1. System Architecture

1.A. Overview

FIG. 1 is a block diagram illustrating a hardware accelerated logic simulation system according to one embodiment of the present invention. The logic simulation system includes a dedicated hardware (HW) simulator 130, a compiler 108, and an API (Application Programming Interface) 116. The host computer 110 includes a CPU 114 and a main memory 112. The API 116 is a software interface by which the host computer 110 controls the hardware simulator 130. The dedicated HW simulator 130 includes a program memory 121, a storage memory 122, and a simulation processor 100 that includes the following: processor elements 102, an embedded local memory 104, a hardware (HW) memory interface A 142, and a hardware (HW) memory interface B 144.

The system shown in FIG. 1 operates as follows. The compiler 108 receives a description 106 of a user chip or design, for example, an RTL (Register Transfer Language) description or a netlist description of the design. The description 106 typically includes descriptions of both logic functions within the chip (i.e., user logic) and on-chip memory (i.e., user memory). The description 106 typically represents the user logic design as a directed graph, where nodes of the graph correspond to hardware blocks in the design, and typically represents the user memory by a behavioral or functional (i.e., non-synthesizable) description (although synthesizable descriptions can also be handled). The compiler 108 compiles the description 106 of the design into a program 109. The program contains instructions that simulate the user logic and that simulate the user memory. The instructions typically map the user logic within design 106 against the processor elements 102 in the simulation processor 100 in order to simulate the function of the user logic. The instructions typically map user memory within design 106 against locations within the storage memory 122. The description 106 received by the compiler 108 typically represents more that just the chip or design itself. It often also represents the test environment used to stimulate the design for simulation purposes (i.e., the test bench). The system can be designed to simulate both the chip design and the test bench (including cases where the test bench requires blocks of user memory).

Further descriptions of example compilers 108, see U.S. Patent Application Publication No. US 2003/0105617 A1, “Hardware Acceleration System for Simulation,” published on Jun. 5, 2003, which is incorporated herein by reference. See especially paragraphs 191-252 and the corresponding figures. The instructions in program 109 are initially stored in memory 112.

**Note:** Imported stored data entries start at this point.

-- ==== Sys2Proof/Machine/Step.lean ====
section
/-! DEFINITION. One step of the block. -/
namespace Sys2Proof.Machine

/-- DESIGN CHOICE (log entry 5): with no command waiting, one edge of the 100 MHz clock passes: device time moves on by 10 ns
(R523), and the oldest packet of the module for its own node, if there is one, is delivered (R587, log entry 117). -/
def State.tick (s : State) : State := { s with dev := { s.dev with time := (s.dev.time + 10) % 2 ^ 64 }.deliverOwn }

/-- Takes the command at the front of the queue and runs it with the queue's rest; with an empty queue, one clock edge. -/
def step (s : State) : Host.Outcome State Fault Refusal :=
  match s.pending with
  | [] => .next s.tick
  | c :: rest => exec c { s with pending := rest }

/-- The state with the command that a word of the table spells at the front of its queue; no word spells one. -/
def State.withFetchWord (s : State) (nbits w : Nat) : State :=
  match Sys2Proof.decodeTableWord nbits w with
  | some c => { s with pending := c :: s.pending }
  | none => s

end Sys2Proof.Machine
end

The simulation processor 100 includes a plurality of processor elements 102 for simulating the logic gates of the user logic, and a local memory 104 for storing instructions and/or data for the processor elements 102. In one embodiment, the HW simulator 130 is implemented on a generic PCI-board using an FPGA (Field-Programmable Gate Array) with PCI (Peripheral Component Interconnect) and DMA (Direct Memory Access) controllers, so that the HW simulator 130 naturally plugs into any general computing system, host computer 110. The simulation processor 100 forms a portion of the HW simulator 130. The simulation processor 100 has direct access to the main memory 112 of the host computer 110, with its operation being controlled by the host computer 110 via the API 116. The host computer 110 can direct DMA transfers between the main memory 112 and the memories 121, 122 on the HW simulator 130, although the DMA between the main memory 112 and the memory 122 may be optional.

The host computer 110 takes simulation vectors (not shown) specified by the user and the program 109 generated by the compiler 108 as inputs, and generates board-level instructions 118 for the simulation processor 100. The simulation vectors (not shown) include values of the inputs to the netlist 106 that is simulated. The board-level instructions 118 are transferred by DMA from the main memory 112 to the program memory 121 of the HW simulator 130. The storage memory 122 stores user memory data. Simulation vectors (not shown) and results 120 can be stored in either program memory 121 or storage memory 122, for transfer with the host computer 110.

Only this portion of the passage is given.